The results obtained show that the radical scavenger effect induced by fermented as compared to unfermented grape skins might be explained, by the higher content of total phenols presented, which itself may be explained by the fermentative procedure in the first step of the winemaking process. Grape skin in pomace presents high phenolic content; being rich in anthocyanins, benzoic and hydroxycinnamic acids, catechins, flavonol glycosides, phenols acids and alcohols, stilbenes. Considered to have biological properties, these compounds are the main candidates. Indeed, total phenol content is strongly correlated with the antioxidant and vasorelaxant activities. Thus, FGS might be of great interest for its antiradical/antioxidant and endothelium-dependent vasodilator actions, inducing vasodilation that may involve NO and EDHF pathways.

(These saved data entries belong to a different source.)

theorem execCommandRingDisable_only {M : List Field} {s0 s : State} (hS : Only M s0 s)
    (hM : sub [.gcs, .regs, .log, .rings, .clusters, .interp, .pair, .out] M = true) (c : BitVec 4) : OnlyNext M s0 (execCommandRingDisable c s) := by
  unfold execCommandRingDisable
  repeat' (first
    | with_reducible exact hS
    | with_reducible assumption
    | exact sub_mono hM rfl
    | exact Or.inl (sub_mono hM rfl)
    | exact Or.inr rfl
    | exact Or.inr ⟨rfl, rfl, rfl, rfl, rfl⟩
    | exact Or.inr (fun k => k)
    | exact Or.inr (fun _ => rfl)
    | with_reducible refine only_ite (fun _ => ?_) (fun _ => ?_)
    | with_reducible refine only_iteNext (fun _ => ?_) (fun _ => ?_)
    | with_reducible refine Only.next ?_
    | with_reducible apply State.discardPackets_only
    | with_reducible apply State.leaveDock_only
    | with_reducible apply State.setRing_only
    | refine only_pair (by with_reducible assumption) ?_
    | refine only_optPair (by with_reducible assumption) ?_
    | refine only_opt (by with_reducible assumption) ?_
    | refine only_outcome (by with_reducible assumption) ?_
    | dsimp only
    | with_reducible intro _
    | split)

theorem execEventRingDisable_only {M : List Field} {s0 s : State} (hS : Only M s0 s)
    (hM : sub [.gcs, .regs, .log, .rings, .clusters, .pair, .out] M = true) (p : Bool) : OnlyNext M s0 (execEventRingDisable p s) := by
  unfold execEventRingDisable
  repeat' (first
    | with_reducible exact hS
    | with_reducible assumption
    | exact sub_mono hM rfl
    | exact Or.inl (sub_mono hM rfl)
    | exact Or.inr rfl
    | exact Or.inr ⟨rfl, rfl, rfl, rfl, rfl⟩
    | exact Or.inr (fun k => k)
    | exact Or.inr (fun _ => rfl)
    | with_reducible refine only_ite (fun _ => ?_) (fun _ => ?_)
    | with_reducible refine only_iteNext (fun _ => ?_) (fun _ => ?_)
    | with_reducible refine Only.next ?_
    | with_reducible apply State.leaveDock_only
    | with_reducible apply State.setRing_only
    | refine only_pair (by with_reducible assumption) ?_
    | refine only_optPair (by with_reducible assumption) ?_
    | refine only_opt (by with_reducible assumption) ?_
    | refine only_outcome (by with_reducible assumption) ?_
    | dsimp only
    | with_reducible intro _
    | split)

theorem execRingDisableComplete_only {M : List Field} {s0 s : State} (hS : Only M s0 s)
    (hM : sub [.gcs, .regs, .flt, .sources, .first, .sets, .cht, .log, .wch, .rings, .ios, .dcmds, .ports, .portGroups, .rowOps, .commits, .clusters, .scc, .interp, .mon, .pair, .chn, .hpus, .out] M = true) (r : RingId) : OnlyNext M s0 (execRingDisableComplete r s) := by
  unfold execRingDisableComplete
  repeat' (first
    | with_reducible exact hS
    | with_reducible assumption
    | exact sub_mono hM rfl
    | exact Or.inl (sub_mono hM rfl)
    | exact Or.inr rfl
    | exact Or.inr ⟨rfl, rfl, rfl, rfl, rfl⟩
    | exact Or.inr (fun k => k)
    | exact Or.inr (fun _ => rfl)
    | with_reducible refine only_ite (fun _ => ?_) (fun _ => ?_)
    | with_reducible refine only_iteNext (fun _ => ?_) (fun _ => ?_)
    | with_reducible refine Only.next ?_
    | with_reducible apply State.postRingState_only
    | with_reducible apply State.setRing_only
    | refine only_pair (by with_reducible assumption) ?_
    | refine only_optPair (by with_reducible assumption) ?_
    | refine only_opt (by with_reducible assumption) ?_
    | refine only_outcome (by with_reducible assumption) ?_
    | dsimp only
    | with_reducible intro _
    | split)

Taken together, the results obtained so far suggest that both the components and biological activities described in this work support the proposed use of grape byproducts, obtained from the wine production process, as a potential source of polyphenolic compounds for use in the food industry (nutraceutical, and/or pharmaceutical industries). The data obtained here, on a laboratory-scale, may be useful in the development of industrial scale FGS processing.